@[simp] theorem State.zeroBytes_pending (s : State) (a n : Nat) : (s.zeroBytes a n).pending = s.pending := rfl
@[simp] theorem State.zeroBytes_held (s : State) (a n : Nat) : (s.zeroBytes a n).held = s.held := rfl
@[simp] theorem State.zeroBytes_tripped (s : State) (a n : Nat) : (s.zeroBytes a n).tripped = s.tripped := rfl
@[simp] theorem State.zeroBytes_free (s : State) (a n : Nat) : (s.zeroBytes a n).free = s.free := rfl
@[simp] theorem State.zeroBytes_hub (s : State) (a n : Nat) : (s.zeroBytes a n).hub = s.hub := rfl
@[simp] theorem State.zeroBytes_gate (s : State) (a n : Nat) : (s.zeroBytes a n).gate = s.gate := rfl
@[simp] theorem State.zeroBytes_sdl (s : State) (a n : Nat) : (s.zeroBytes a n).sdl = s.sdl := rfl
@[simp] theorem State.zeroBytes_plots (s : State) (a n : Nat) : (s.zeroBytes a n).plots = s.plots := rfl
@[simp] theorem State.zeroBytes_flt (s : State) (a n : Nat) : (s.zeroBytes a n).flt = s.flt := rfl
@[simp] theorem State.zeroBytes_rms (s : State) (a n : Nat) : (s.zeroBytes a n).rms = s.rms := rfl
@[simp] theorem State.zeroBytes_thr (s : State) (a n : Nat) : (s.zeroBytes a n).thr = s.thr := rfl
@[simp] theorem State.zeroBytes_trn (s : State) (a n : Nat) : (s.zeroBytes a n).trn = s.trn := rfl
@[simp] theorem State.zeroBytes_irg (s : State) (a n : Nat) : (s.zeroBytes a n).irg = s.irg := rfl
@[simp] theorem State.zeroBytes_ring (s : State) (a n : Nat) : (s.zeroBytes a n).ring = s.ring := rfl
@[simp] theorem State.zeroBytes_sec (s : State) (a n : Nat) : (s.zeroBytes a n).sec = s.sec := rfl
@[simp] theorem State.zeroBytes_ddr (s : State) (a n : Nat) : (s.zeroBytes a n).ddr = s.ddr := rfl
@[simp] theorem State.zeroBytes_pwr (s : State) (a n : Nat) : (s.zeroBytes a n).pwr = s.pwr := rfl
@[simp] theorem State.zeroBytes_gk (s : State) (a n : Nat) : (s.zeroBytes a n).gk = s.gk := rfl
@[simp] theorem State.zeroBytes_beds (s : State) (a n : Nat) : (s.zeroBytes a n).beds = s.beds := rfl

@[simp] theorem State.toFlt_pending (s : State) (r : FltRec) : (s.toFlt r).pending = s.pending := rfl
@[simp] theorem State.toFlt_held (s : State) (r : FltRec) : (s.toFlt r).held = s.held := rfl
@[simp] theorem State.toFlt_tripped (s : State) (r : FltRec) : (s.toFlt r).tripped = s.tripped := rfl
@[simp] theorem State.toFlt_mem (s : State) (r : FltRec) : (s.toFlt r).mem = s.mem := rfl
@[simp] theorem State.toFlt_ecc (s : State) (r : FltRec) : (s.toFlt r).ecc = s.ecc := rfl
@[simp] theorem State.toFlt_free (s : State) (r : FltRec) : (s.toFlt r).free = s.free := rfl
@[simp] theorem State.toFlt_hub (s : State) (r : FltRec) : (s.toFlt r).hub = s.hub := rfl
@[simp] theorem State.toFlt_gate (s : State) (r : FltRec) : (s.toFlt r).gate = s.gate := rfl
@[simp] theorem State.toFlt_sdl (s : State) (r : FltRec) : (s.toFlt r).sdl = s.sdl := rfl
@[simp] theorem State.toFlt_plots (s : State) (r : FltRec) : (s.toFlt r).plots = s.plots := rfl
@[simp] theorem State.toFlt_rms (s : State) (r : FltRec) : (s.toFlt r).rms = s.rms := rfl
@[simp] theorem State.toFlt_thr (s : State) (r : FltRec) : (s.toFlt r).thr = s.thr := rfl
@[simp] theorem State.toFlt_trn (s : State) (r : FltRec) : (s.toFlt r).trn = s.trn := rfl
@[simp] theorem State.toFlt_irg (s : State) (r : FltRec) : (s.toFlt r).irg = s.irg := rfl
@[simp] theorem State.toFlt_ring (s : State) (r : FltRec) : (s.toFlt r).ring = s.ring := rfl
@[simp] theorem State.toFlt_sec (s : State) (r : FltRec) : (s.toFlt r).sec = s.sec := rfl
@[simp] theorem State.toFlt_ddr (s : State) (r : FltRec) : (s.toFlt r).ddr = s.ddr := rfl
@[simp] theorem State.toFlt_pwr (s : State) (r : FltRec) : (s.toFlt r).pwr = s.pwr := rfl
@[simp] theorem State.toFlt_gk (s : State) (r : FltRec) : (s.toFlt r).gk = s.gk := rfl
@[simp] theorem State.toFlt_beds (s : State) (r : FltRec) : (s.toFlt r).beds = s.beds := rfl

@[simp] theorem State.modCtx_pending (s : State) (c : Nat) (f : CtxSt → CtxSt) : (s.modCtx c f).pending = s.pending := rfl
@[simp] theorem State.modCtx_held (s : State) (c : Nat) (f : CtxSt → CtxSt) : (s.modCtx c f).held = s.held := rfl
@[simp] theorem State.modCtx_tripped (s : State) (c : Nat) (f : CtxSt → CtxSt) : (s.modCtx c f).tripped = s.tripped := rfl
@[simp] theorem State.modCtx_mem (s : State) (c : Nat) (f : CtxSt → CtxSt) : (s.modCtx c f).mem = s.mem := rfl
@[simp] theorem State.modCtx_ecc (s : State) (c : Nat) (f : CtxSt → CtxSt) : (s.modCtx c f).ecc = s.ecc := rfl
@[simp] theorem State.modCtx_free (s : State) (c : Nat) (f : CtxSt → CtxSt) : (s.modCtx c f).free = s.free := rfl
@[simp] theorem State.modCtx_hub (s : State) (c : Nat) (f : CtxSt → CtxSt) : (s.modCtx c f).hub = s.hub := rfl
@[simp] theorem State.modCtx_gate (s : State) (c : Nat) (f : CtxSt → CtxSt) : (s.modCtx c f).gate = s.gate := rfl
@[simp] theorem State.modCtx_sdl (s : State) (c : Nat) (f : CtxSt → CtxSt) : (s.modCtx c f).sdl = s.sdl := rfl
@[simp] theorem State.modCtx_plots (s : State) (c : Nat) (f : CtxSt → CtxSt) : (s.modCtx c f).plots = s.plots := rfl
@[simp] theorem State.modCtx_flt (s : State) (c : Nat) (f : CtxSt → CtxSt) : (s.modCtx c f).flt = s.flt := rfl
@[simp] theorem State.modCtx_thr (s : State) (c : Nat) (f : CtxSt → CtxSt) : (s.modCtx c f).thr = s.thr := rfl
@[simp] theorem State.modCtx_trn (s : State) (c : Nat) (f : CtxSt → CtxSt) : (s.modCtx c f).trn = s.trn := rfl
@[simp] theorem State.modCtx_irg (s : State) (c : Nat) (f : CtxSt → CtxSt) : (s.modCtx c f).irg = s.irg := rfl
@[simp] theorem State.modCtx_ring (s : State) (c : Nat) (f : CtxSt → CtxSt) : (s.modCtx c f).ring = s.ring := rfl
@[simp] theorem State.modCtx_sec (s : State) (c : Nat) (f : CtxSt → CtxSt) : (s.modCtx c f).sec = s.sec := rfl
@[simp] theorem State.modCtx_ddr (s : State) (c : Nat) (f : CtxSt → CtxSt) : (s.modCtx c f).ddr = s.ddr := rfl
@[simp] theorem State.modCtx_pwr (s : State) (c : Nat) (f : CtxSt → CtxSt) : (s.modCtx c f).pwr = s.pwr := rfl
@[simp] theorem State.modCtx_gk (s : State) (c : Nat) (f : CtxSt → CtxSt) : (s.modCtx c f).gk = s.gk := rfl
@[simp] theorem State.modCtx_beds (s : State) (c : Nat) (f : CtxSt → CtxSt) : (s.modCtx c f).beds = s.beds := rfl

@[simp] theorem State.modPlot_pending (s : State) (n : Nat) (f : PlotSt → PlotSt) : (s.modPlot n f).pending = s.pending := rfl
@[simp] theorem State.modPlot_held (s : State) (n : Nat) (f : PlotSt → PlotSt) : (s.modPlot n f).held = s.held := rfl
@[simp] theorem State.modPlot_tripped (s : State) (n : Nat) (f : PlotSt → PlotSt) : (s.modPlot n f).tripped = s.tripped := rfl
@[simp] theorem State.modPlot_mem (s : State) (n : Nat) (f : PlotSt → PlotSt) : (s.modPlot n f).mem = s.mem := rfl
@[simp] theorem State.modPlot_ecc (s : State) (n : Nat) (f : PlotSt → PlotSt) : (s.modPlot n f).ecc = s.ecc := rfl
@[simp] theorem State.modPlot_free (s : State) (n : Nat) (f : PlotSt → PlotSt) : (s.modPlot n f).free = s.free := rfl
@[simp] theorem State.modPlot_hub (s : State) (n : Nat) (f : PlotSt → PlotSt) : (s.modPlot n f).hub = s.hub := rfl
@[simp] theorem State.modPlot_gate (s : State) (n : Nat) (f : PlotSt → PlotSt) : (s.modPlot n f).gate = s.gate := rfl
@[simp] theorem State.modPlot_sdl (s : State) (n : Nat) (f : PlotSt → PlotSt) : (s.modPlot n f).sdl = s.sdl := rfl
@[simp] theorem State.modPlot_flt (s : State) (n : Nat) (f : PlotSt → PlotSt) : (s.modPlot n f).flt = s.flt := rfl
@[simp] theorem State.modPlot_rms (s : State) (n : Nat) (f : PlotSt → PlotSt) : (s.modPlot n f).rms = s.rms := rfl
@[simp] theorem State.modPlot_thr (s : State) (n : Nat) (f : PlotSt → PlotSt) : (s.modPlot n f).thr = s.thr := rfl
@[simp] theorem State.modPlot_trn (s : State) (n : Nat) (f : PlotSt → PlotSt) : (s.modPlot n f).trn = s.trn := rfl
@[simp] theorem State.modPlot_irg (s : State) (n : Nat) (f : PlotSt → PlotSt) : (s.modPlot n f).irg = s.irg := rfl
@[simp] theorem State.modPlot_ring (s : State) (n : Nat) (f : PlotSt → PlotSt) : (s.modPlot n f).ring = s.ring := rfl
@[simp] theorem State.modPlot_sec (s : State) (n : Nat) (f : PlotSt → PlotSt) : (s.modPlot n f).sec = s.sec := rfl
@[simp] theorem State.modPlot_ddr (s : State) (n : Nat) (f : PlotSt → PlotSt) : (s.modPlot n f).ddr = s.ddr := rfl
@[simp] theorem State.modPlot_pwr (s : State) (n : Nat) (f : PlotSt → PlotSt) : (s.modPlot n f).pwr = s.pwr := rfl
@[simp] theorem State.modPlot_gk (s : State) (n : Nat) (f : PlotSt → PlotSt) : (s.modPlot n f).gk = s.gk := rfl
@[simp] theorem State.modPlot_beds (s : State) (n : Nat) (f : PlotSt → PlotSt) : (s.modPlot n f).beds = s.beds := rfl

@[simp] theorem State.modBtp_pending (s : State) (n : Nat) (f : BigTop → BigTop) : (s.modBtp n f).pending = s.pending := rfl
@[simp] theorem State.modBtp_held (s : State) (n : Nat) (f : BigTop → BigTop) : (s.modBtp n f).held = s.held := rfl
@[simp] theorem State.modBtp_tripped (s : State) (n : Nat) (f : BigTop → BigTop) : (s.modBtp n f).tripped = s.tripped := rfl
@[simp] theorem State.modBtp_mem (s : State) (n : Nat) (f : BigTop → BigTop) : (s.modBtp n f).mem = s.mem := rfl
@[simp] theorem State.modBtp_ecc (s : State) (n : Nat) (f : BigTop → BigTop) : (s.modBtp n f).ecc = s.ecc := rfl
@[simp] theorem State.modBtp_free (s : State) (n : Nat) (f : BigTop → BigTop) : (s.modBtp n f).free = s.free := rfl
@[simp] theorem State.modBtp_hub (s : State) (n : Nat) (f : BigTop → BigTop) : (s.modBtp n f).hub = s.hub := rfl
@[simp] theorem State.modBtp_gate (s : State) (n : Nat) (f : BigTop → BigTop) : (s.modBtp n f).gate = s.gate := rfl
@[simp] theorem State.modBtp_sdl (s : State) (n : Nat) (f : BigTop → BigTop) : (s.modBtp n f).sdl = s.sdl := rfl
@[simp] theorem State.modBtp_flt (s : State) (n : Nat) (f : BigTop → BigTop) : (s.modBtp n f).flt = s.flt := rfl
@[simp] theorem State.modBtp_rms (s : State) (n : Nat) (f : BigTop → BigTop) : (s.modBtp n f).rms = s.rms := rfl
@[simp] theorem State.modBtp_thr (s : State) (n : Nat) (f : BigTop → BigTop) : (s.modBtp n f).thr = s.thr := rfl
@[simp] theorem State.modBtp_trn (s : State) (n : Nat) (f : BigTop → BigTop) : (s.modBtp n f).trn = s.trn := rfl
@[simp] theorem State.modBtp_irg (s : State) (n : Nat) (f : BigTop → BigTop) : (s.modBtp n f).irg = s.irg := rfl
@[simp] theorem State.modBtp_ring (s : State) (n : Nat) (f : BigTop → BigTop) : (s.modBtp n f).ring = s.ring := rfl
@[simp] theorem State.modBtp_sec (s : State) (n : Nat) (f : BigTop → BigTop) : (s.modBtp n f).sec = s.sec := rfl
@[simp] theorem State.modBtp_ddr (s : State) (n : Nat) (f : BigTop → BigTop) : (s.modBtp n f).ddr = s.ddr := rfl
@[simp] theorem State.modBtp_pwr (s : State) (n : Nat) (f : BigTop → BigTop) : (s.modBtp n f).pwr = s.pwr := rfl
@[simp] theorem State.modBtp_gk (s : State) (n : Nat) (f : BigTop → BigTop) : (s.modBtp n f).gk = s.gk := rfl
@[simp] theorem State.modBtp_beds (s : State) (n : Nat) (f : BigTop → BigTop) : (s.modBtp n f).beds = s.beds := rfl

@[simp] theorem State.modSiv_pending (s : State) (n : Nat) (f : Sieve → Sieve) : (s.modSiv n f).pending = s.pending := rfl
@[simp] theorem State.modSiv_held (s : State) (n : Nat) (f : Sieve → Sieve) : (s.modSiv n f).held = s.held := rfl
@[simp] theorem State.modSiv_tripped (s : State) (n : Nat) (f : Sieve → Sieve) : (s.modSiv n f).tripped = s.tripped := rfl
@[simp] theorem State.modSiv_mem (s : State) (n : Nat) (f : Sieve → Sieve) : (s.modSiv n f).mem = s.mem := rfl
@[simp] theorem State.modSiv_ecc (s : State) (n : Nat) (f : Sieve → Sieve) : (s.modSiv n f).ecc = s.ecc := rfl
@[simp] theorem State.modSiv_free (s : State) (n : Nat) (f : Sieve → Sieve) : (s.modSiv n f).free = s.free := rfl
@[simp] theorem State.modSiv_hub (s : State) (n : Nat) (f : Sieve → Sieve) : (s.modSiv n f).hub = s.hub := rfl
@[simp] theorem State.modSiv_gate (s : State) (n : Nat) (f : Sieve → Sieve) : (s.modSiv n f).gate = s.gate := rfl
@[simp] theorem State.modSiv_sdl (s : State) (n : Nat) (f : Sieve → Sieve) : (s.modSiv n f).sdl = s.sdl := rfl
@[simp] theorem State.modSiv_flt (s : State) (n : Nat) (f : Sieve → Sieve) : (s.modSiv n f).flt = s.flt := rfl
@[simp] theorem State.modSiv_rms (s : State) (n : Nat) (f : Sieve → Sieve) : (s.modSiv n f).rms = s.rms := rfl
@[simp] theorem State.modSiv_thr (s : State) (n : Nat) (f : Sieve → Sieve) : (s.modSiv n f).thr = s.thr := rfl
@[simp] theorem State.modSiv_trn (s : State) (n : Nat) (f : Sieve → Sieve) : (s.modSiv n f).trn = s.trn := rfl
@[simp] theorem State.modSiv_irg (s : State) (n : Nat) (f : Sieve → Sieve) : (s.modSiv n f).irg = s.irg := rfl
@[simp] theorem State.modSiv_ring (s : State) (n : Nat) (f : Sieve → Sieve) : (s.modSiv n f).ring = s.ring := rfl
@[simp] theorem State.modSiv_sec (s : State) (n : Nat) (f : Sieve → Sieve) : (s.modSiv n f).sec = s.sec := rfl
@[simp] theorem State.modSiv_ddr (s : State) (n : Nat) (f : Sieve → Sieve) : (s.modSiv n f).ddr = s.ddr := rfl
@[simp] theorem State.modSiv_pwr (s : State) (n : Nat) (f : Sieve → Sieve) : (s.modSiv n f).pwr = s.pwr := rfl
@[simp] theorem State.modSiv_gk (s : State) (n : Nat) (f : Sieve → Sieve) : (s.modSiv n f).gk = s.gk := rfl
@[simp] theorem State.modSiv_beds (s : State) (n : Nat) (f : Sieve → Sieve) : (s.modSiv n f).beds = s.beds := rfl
----------
> **The problem**:
Filter the listing above so that only lines holding the word "held" remain, and report those lines.

> **Exercise answer**:
@[simp] theorem State.zeroBytes_held (s : State) (a n : Nat) : (s.zeroBytes a n).held = s.held := rfl
@[simp] theorem State.toFlt_held (s : State) (r : FltRec) : (s.toFlt r).held = s.held := rfl
@[simp] theorem State.modCtx_held (s : State) (c : Nat) (f : CtxSt → CtxSt) : (s.modCtx c f).held = s.held := rfl
@[simp] theorem State.modPlot_held (s : State) (n : Nat) (f : PlotSt → PlotSt) : (s.modPlot n f).held = s.held := rfl
@[simp] theorem State.modBtp_held (s : State) (n : Nat) (f : BigTop → BigTop) : (s.modBtp n f).held = s.held := rfl
@[simp] theorem State.modSiv_held (s : State) (n : Nat) (f : Sieve → Sieve) : (s.modSiv n f).held = s.held := rfl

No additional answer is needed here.